Wednesday, September 12, 2007

Miss Y2K?

Step back in time to Ethiopia:

Amid clouds of incense and swathed in white robes, priests of Ethiopia's ancient Christian Orthodox Church yesterday chanted their last Mass ahead of today's new millennium.

The country's unique calendar runs almost eight years behind the West's Gregorian version, meaning that millions of people marked New Year's Eve 1999 last night.

Pilgrims gathered in the medieval capital, Lalibela, where 800-year-old monolithic churches are carved below ground out of the solid rock of a 8,500ft-high basalt plateau.

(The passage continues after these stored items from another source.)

-- ==== Sys2Proof/Syntax.lean ====
section
/-! DEFINITION. The instructions and events of the GLN-6400: one constructor of `Instr` per row of the opcode table,
its arguments the row's fields as the word formats R43, R45, R250 and R348 cut them, and the small types its rows use. -/

namespace Sys2Proof

/-- A host register that has no row of its own: a `REGISTER_WRITE` names it (R4, R366, R371, R377, R388). -/
inductive HostReg where
  /-- QBASE of a queue page (R366). -/
  | qbase (f : VfId) (q : QueueId)
  /-- CBASE of a queue page (R366). -/
  | cbase (f : VfId) (q : QueueId)
  /-- MBARG0–3 (R377). -/
  | mbarg (k : Fin 4)
  /-- MBCMD (R377). -/
  | mbcmd
  /-- HBMSR (R388, R392). -/
  | hbmsr
  /-- Message address of an MSI-X table entry; function 0 is the PF (R371). -/
  | msixAddr (f : Fin 257) (k : Fin 4)
  /-- Message data of an MSI-X table entry. -/
  | msixData (f : Fin 257) (k : Fin 4)
  /-- Vector control of an MSI-X table entry, written with the mask bit set (clearing it is VECTOR_UNMASK). -/
  | msixMask (f : Fin 257) (k : Fin 4)
  /-- A register or offset that ignores writes: every RO field and every unused offset (R4, R366). -/
  | readOnly
  deriving DecidableEq, Repr

/-- The memory word that a patrol-scrub read meets (R394). -/
inductive ScrubTarget where
  | slice (t : Tile) (block : Nat)
  | hbm (block : Nat)
  | granary (block : Nat)
  /-- A word of tile logic (register file, control store, weight buffer, queue): parity (R394). -/
  | logic (t : Tile)
  deriving DecidableEq, Repr

/-- What the check bits of the word say (R394). -/
inductive ScrubOutcome where
  | clean
  | corrected
  | uncorrectable
  deriving DecidableEq, Repr

/-- The 64-bit atomics of the AMO group (R120). -/
inductive AmoOp where
  | add | swp | cas | max | min | or | and
  deriving DecidableEq, Repr

/-- The flag operations that do not wait (R78). -/
inductive FlagFn where
  | set | clr | test | tas
  deriving DecidableEq, Repr

/-- What a Drambizo request asks of the target device (R380): a load; a store, whose data may be poisoned; an atomic; an operation on the
flag of a bit number in a tile's sync space; the part of a collective, `bytes` that a member's operand holds. -/
inductive FabricOp where
  | load (bytes : Nat)
  | store (data : List Byte) (poison : Bool)
  | amo (op : AmoOp) (operand : Word) (expect : Word)
  | flag (fn : FlagFn) (home : Tile) (bit : Nat)
  | coll (bytes : Nat)
  deriving DecidableEq, Repr

/-- An incoming Drambizo request: source device, tag, the partition it names here, the 48-bit offset (R381, R383). -/
structure FabricRequest where
  source : Nat
  tag : Nat
  part : PartId
  offset : Nat
  op : FabricOp
  deriving DecidableEq, Repr

/-- Branch conditions of RV64I. -/
inductive RvCond where
  | eq | ne | lt | ge | ltu | geu
  deriving DecidableEq, Repr

/-- The two-operand integer operations of RV64I and RV64M; the `w` forms act on 32 bits. -/
inductive RvOp where
  | add | sub | sll | slt | sltu | xor | srl | sra | or | and
  | mul | mulh | mulhsu | mulhu | div | divu | rem | remu
  | addw | subw | sllw | srlw | sraw | mulw | divw | divuw | remw | remuw
  deriving DecidableEq, Repr

/-- The CSR access operations. -/
inductive RvCsrOp where
  | rw | rs | rc
  deriving DecidableEq, Repr

/-- A standard RV64IMC instruction of a Granary core (R344); a compressed word decodes to the same form. -/
inductive RvInstr where
  | lui (rd : Reg) (imm : BitVec 20)
  | auipc (rd : Reg) (imm : BitVec 20)
  | jal (rd : Reg) (off : BitVec 21)
  | jalr (rd rs1 : Reg) (off : BitVec 12)
  | branch (c : RvCond) (rs1 rs2 : Reg) (off : BitVec 13)
  | load (funct3 : BitVec 3) (rd rs1 : Reg) (off : BitVec 12)
  | store (funct3 : BitVec 3) (rs1 rs2 : Reg) (off : BitVec 12)
  | opImm (o : RvOp) (rd rs1 : Reg) (imm : BitVec 12)
  | op (o : RvOp) (rd rs1 rs2 : Reg)
  | fence
  | ecall
  | ebreak
  | mret
  | wfi
  | csr (o : RvCsrOp) (rd : Reg) (src : Reg) (isImm : Bool) (num : BitVec 12)
  deriving DecidableEq, Repr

"We thank God that we are alive at this important time, when we can honour our ancestors and our Church and pray for another 1,000 years of worship," Aba Gebera Yesus, Archbishop of Lalibela, said.

....Ethiopia's tourism office proudly peppers hotels, restaurants and airport lounges with a colourful poster boasting the country's "13 months of sunshine".

Its unique Ge'ez calendar, based on the ancient Egyptian system, is seven years, nine months and 11 days behind the one adopted by Pope Gregory in 1582.

It also has 13 months per year - 12 of 30 days and a final month of five or six days depending on whether it is a leap year.

Locals joke that the word millennium in Amharic, the country's unique language, is "menem yellum", which translates as "there is nothing".